§ WHAT IS REQUIRED:
Up to and including the line with "((w.toNat % 256 = 0 ∨ 6 ≤ w.toNat % 256 ∨", return every line from the start of the entries below exactly.

§ AVAILABLE DATA:
/-- R95: a word with an unused opcode, or with upper bits where none may be set, is accepted while idle like any other
and its engine step completes with ILLEGAL_CMD and ERR_INFO = 0, BUF untouched and no other effect; every other word
selects a command. -/
def Obligations.IllegalWordCompletes : Prop :=
  ∀ w : Word,
    ((w.toNat % 256 = 0 ∨ 6 ≤ w.toNat % 256 ∨
        (2 ≤ w.toNat % 256 ∧ w.toNat % 256 ≤ 5 ∧ w.toNat / 256 ≠ 0)) →
      (∀ s : State, s.fault = none → s.pending = none →
        ∃ t, s.hostWrite (.reg 0x10) 4 w = .ok t ∧ t.pending = some ⟨w, s.ops⟩) ∧
      ∀ (s : State) (p : Pending), s.Enabled p → p.cmd = w → engineStep s = .next (s.failed 0x4#4 0#32)) ∧
    (¬(w.toNat % 256 = 0 ∨ 6 ≤ w.toNat % 256 ∨
        (2 ≤ w.toNat % 256 ∧ w.toNat % 256 ≤ 5 ∧ w.toNat / 256 ≠ 0)) → ∃ i, decode w = .ok i)

/-- No state makes a step refuse: every word has a meaning, and the engine moves only with a command pending. -/
def Obligations.StepNeverRefuses : Prop := ∀ (s : State) (r : Refusal), step s ≠ .refused r

/-- R52: FAULT is empty at the start of a run; once set it is never cleared and no step is enabled. -/
def Obligations.FaultIsFinal : Prop :=
  State.reset.fault = none ∧
  ∀ (s : State) (r : Fault), s.fault = some r → step s = .fault r ∧ ∀ n, (advanceBy n s).fault = some r

/-- R232: a model fault sets FAULT and leaves the rest of the state as it was before the step. -/
def Obligations.ModelFaultKeepsState : Prop :=
  ∀ (s : State) (r : Fault), s.fault = none → step s = .fault r → advance s = { s with fault := some r }

/-- R242, with the model's choice that an idle step changes nothing (log 13): with no command pending and no host step
left, the PXC keeps all state. -/
def Obligations.IdleKeepsState : Prop :=
  ∀ s : State, s.fault = none → s.pending = none → s.env.script = [] → step s = .next s

/-! ## The register window (10_state.md) -/

/-- R22: reserved offsets read 0 and ignore writes, the read-only registers ignore writes, CMD reads 0. -/
def Obligations.ReservedAndReadOnlyOffsets : Prop :=
  ∀ s : State,
    (∀ off, 0x34 ≤ off → off < 0x100 → off % 4 = 0 →
      s.hostRead (.reg off) 4 = .ok 0#32 ∧ ∀ v, s.hostWrite (.reg off) 4 v = .ok s) ∧
    (∀ off, off = 0x00 ∨ off = 0x04 ∨ off = 0x2C ∨ off = 0x30 → ∀ v, s.hostWrite (.reg off) 4 v = .ok s) ∧
    s.hostRead (.reg 0x10) 4 = .ok 0#32

/-- R24, R25: ID reads 0x50584301 in every state; CFG reads BUF_AW. -/
def Obligations.IdentityAndConfig : Prop :=
  ∀ s : State, s.hostRead (.reg 0x00) 4 = .ok 0x50584301#32 ∧
    (s.params.wf → s.hostRead (.reg 0x04) 4 = .ok (BitVec.ofNat 32 s.params.bufAw))

/-- R27, R53: the value STATUS reads as: BUSY in bit 0, DONE in bit 1, CMDOVR in bit 2, ERR in bits 11:8, nothing in
the reserved bits. -/
def Obligations.StatusReadsItsFields : Prop :=
  ∀ s : State, ∃ v, s.hostRead (.reg 0x0C) 4 = .ok v ∧
    v.toNat = (if s.pending = none then 0 else 1) + 2 * s.done.toNat + 4 * s.cmdovr.toNat + 256 * s.err.toNat

/-- R28: BUSY reads 1 exactly when PENDING is occupied; acceptance sets it, completion and reset clear it, and nothing
else changes it: no other host write, no read, no WAIT, and no step of the machine but these three. -/
def Obligations.BusyIsPendingOccupied : Prop :=
  (∀ s : State, s.statusWord.getLsbD 0 = true ↔ s.pending ≠ none) ∧
  (∀ (s : State) w, s.pending = none → ∃ t, s.hostWrite (.reg 0x10) 4 w = .ok t ∧ t.statusWord.getLsbD 0 = true) ∧
  (∀ (s t : State), engineStep s = .next t → t.statusWord.getLsbD 0 = false) ∧
  (∀ (s t : State) rest, performHost .reset rest s = .next t → t.statusWord.getLsbD 0 = false) ∧
  (∀ (s t : State) p w v, s.hostWrite p w v = .ok t → s.access p w ≠ .ok (.reg 0x10) ∨ s.pending ≠ none →
    t.pending = s.pending) ∧
  (∀ (s t : State) p w rest, performHost (.read p w) rest s = .next t → t.pending = s.pending) ∧
  (∀ (s t : State) rest, performHost .wait rest s = .next t → t.pending = s.pending) ∧
  ∀ (s t : State), step s = .next t → t.pending ≠ s.pending →
    (s.pending ≠ none ∧ engineStep s = .next t) ∨ (∃ rest, s.env.script = .reset :: rest) ∨
      (s.pending = none ∧ ∃ p v rest, s.env.script = .write p 4 v :: rest ∧ s.access p 4 = .ok (.reg 0x10))

/-- R32: a STATUS write clears DONE by bit 1 and CMDOVR by bit 2 and ignores every other bit. -/
def Obligations.StatusWriteClearsByOnes : Prop :=
  ∀ (s : State) (v : Word), s.hostWrite (.reg 0x0C) 4 v =
    .ok { s with done := if v.getLsbD 1 then false else s.done, cmdovr := if v.getLsbD 2 then false else s.cmdovr }

/-- R26: CTRL holds IE in bit 0 alone, 0 after reset, whatever is written to the reserved bits; a write takes effect at
once, pending or not, and IE = 1 lets DONE drive IRQ. -/
def Obligations.CtrlHoldsInterruptEnable : Prop :=
  State.reset.hostRead (.reg 0x08) 4 = .ok 0#32 ∧
  ∀ (s : State) (v : Word), ∃ t, s.hostWrite (.reg 0x08) 4 v = .ok t ∧ t = { s with ie := v.getLsbD 0 } ∧
    t.hostRead (.reg 0x08) 4 = .ok (v &&& 1#32) ∧ t.irq = (v.getLsbD 0 && s.done)

/-- R34 to R39: each operand register takes the whole word written, reads it back, and changes nothing else; R21, R40,
R41: RESULT and ERR_INFO read as what they hold. -/
def Obligations.OperandRegistersHoldWords : Prop :=
  ∀ (s : State) (v : Word),
    (s.hostWrite (.reg 0x14) 4 v = .ok { s with ops := { s.ops with srcA := v } } ∧
      s.hostRead (.reg 0x14) 4 = .ok s.ops.srcA) ∧
    (s.hostWrite (.reg 0x18) 4 v = .ok { s with ops := { s.ops with srcB := v } } ∧
      s.hostRead (.reg 0x18) 4 = .ok s.ops.srcB) ∧
    (s.hostWrite (.reg 0x1C) 4 v = .ok { s with ops := { s.ops with dst := v } } ∧
      s.hostRead (.reg 0x1C) 4 = .ok s.ops.dst) ∧
    (s.hostWrite (.reg 0x20) 4 v = .ok { s with ops := { s.ops with lenA := v } } ∧
      s.hostRead (.reg 0x20) 4 = .ok s.ops.lenA) ∧
    (s.hostWrite (.reg 0x24) 4 v = .ok { s with ops := { s.ops with lenB := v } } ∧
      s.hostRead (.reg 0x24) 4 = .ok s.ops.lenB) ∧
    (s.hostWrite (.reg 0x28) 4 v = .ok { s with ops := { s.ops with dstCap := v } } ∧
      s.hostRead (.reg 0x28) 4 = .ok s.ops.dstCap) ∧
    s.hostRead (.reg 0x2C) 4 = .ok s.result ∧ s.hostRead (.reg 0x30) 4 = .ok s.errInfo

/-- R120: while idle, every word is accepted: PENDING takes it with copies of the six operand registers and DONE is
cleared; every other field is unchanged (the host's side notes the delay drawn). BUSY then reads 1. -/
def Obligations.CommandIsAccepted : Prop :=
  ∀ (s : State) (w : Word), s.fault = none → s.pending = none → ∃ t, s.hostWrite (.reg 0x10) 4 w = .ok t ∧
    t = { s with pending := some ⟨w, s.ops⟩, done := false, env := t.env } ∧ t.busy = true

/-- R121: while a command is pending, a CMD write only sets CMDOVR, and the pending command runs unchanged. -/
def Obligations.CommandWhileBusyIsDropped : Prop :=
  ∀ (s : State) (w : Word), s.pending ≠ none →
    s.hostWrite (.reg 0x10) 4 w = .ok { s with cmdovr := true } ∧
    (∀ t, engineStep s = .next t → engineStep { s with cmdovr := true } = .next { t with cmdovr := true }) ∧
    ∀ r, engineStep s = .fault r → engineStep { s with cmdovr := true } = .fault r

/-- R30: a step sets CMDOVR only by a CMD write while BUSY = 1, and clears it only by a STATUS write with bit 2 set or
by reset; acceptance and completion leave it. -/
def Obligations.OverrunIsSticky : Prop :=
  (∀ (s : State) w, s.pending ≠ none → ∃ t, s.hostWrite (.reg 0x10) 4 w = .ok t ∧ t.cmdovr = true) ∧
  (∀ (s t : State), step s = .next t → s.cmdovr = false → t.cmdovr = true →
    s.pending ≠ none ∧ ∃ p v rest, s.env.script = .write p 4 v :: rest ∧ s.access p 4 = .ok (.reg 0x10)) ∧
  (∀ (s t : State), step s = .next t → s.cmdovr = true → t.cmdovr = false →
    (∃ p v rest, s.env.script = .write p 4 v :: rest ∧ s.access p 4 = .ok (.reg 0x0C) ∧ v.getLsbD 2 = true) ∨
      ∃ rest, s.env.script = .reset :: rest) ∧
  (∀ (s t : State) w, s.pending = none → s.hostWrite (.reg 0x10) 4 w = .ok t → t.cmdovr = s.cmdovr) ∧
  ∀ (s t : State), engineStep s = .next t → t.cmdovr = s.cmdovr

/-- R31, R40, R41: ERR, RESULT and ERR_INFO are written only at completion and by reset: no other host step changes
them. -/
def Obligations.OutcomeWrittenOnlyAtCompletion : Prop :=
  ∀ (s t : State), step s = .next t → s.pending = none ∨ s.env.delay ≠ 0 → (∀ rest, s.env.script ≠ .reset :: rest) →
    s.env.script ≠ [] → t.err = s.err ∧ t.result = s.result ∧ t.errInfo = s.errInfo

§ TASK RESPONSE:
/-- R95: a word with an unused opcode, or with upper bits where none may be set, is accepted while idle like any other
and its engine step completes with ILLEGAL_CMD and ERR_INFO = 0, BUF untouched and no other effect; every other word
selects a command. -/
def Obligations.IllegalWordCompletes : Prop :=
  ∀ w : Word,
    ((w.toNat % 256 = 0 ∨ 6 ≤ w.toNat % 256 ∨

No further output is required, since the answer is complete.